------ Source data
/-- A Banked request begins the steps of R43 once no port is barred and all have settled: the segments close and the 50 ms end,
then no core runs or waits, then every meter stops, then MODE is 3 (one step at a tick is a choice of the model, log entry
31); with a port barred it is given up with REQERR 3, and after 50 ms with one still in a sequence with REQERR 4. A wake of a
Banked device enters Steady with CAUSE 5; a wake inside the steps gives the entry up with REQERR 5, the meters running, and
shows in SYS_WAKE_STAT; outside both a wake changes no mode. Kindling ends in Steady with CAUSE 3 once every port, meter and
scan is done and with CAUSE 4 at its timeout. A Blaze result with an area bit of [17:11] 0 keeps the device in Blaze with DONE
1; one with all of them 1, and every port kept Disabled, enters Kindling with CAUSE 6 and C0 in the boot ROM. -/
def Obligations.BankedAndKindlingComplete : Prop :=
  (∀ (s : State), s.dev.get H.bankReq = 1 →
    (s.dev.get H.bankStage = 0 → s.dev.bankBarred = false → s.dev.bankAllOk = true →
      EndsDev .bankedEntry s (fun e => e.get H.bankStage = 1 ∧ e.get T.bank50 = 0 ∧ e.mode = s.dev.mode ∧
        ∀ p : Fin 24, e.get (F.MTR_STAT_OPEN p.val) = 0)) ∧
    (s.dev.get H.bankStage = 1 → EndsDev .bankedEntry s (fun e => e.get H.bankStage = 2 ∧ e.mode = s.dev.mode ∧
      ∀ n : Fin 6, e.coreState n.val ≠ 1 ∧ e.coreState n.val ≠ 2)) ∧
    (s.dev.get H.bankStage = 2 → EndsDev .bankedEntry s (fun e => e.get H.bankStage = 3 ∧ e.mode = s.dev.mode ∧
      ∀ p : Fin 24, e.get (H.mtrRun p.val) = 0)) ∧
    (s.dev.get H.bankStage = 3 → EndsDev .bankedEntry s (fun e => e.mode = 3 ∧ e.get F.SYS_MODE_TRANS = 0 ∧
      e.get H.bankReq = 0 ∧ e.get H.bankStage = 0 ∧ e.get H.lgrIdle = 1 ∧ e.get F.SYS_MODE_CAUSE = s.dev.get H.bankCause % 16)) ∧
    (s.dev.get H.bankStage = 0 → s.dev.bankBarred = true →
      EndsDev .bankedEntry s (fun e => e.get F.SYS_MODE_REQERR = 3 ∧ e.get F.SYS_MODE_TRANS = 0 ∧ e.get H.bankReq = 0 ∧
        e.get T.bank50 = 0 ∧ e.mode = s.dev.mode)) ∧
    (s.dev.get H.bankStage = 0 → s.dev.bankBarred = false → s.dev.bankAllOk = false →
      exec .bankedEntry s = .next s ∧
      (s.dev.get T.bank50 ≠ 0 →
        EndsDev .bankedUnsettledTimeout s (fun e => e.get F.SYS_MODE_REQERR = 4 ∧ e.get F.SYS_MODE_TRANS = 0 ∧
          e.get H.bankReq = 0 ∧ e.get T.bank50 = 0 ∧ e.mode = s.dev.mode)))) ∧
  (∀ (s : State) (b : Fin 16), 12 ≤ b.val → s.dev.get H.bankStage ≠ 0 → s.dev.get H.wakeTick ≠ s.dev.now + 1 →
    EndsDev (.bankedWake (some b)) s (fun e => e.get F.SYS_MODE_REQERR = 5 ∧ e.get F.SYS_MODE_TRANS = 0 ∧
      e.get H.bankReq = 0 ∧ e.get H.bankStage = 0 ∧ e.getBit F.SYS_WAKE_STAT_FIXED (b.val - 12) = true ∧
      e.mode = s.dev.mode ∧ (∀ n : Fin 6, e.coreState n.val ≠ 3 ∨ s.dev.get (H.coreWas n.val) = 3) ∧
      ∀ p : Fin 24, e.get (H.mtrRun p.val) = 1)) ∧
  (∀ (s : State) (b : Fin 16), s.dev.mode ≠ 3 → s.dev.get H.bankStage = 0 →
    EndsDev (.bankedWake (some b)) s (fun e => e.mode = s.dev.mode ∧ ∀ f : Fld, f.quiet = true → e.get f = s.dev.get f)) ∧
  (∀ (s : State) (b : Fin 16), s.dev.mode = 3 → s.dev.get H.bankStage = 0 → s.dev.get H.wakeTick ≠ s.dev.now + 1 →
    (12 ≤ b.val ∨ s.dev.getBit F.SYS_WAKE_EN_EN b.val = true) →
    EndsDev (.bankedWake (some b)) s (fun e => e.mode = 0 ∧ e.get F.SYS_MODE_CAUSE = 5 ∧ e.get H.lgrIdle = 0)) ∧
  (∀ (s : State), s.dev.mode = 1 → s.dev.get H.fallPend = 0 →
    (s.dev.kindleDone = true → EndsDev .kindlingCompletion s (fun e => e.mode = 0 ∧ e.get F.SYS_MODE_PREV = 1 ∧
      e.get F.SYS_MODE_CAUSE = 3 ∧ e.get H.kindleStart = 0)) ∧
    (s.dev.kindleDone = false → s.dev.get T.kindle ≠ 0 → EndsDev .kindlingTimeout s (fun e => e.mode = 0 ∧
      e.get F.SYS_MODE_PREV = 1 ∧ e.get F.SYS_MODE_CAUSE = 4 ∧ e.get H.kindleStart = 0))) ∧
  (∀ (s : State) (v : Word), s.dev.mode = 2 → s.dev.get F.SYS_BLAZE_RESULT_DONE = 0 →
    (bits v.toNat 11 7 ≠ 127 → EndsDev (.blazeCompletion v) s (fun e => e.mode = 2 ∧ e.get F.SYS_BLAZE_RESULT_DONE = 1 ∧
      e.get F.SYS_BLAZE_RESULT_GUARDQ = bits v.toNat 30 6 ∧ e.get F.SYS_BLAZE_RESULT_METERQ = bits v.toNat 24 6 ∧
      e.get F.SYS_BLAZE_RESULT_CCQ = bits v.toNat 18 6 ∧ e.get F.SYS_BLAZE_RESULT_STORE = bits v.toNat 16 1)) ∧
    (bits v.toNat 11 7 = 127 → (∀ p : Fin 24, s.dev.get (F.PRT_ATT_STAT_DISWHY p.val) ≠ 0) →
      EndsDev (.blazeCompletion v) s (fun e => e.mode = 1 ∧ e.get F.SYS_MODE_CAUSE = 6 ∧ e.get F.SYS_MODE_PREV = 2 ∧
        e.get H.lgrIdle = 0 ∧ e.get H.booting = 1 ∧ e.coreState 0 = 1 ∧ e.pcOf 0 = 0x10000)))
------------
■ Exercise brief
Would you filter the entries above and keep each line that has the word "bankReq"?

■ Your solution
  (∀ (s : State), s.dev.get H.bankReq = 1 →
      e.get H.bankReq = 0 ∧ e.get H.bankStage = 0 ∧ e.get H.lgrIdle = 1 ∧ e.get F.SYS_MODE_CAUSE = s.dev.get H.bankCause % 16)) ∧
      EndsDev .bankedEntry s (fun e => e.get F.SYS_MODE_REQERR = 3 ∧ e.get F.SYS_MODE_TRANS = 0 ∧ e.get H.bankReq = 0 ∧
          e.get H.bankReq = 0 ∧ e.get T.bank50 = 0 ∧ e.mode = s.dev.mode)))) ∧
      e.get H.bankReq = 0 ∧ e.get H.bankStage = 0 ∧ e.getBit F.SYS_WAKE_STAT_FIXED (b.val - 12) = true ∧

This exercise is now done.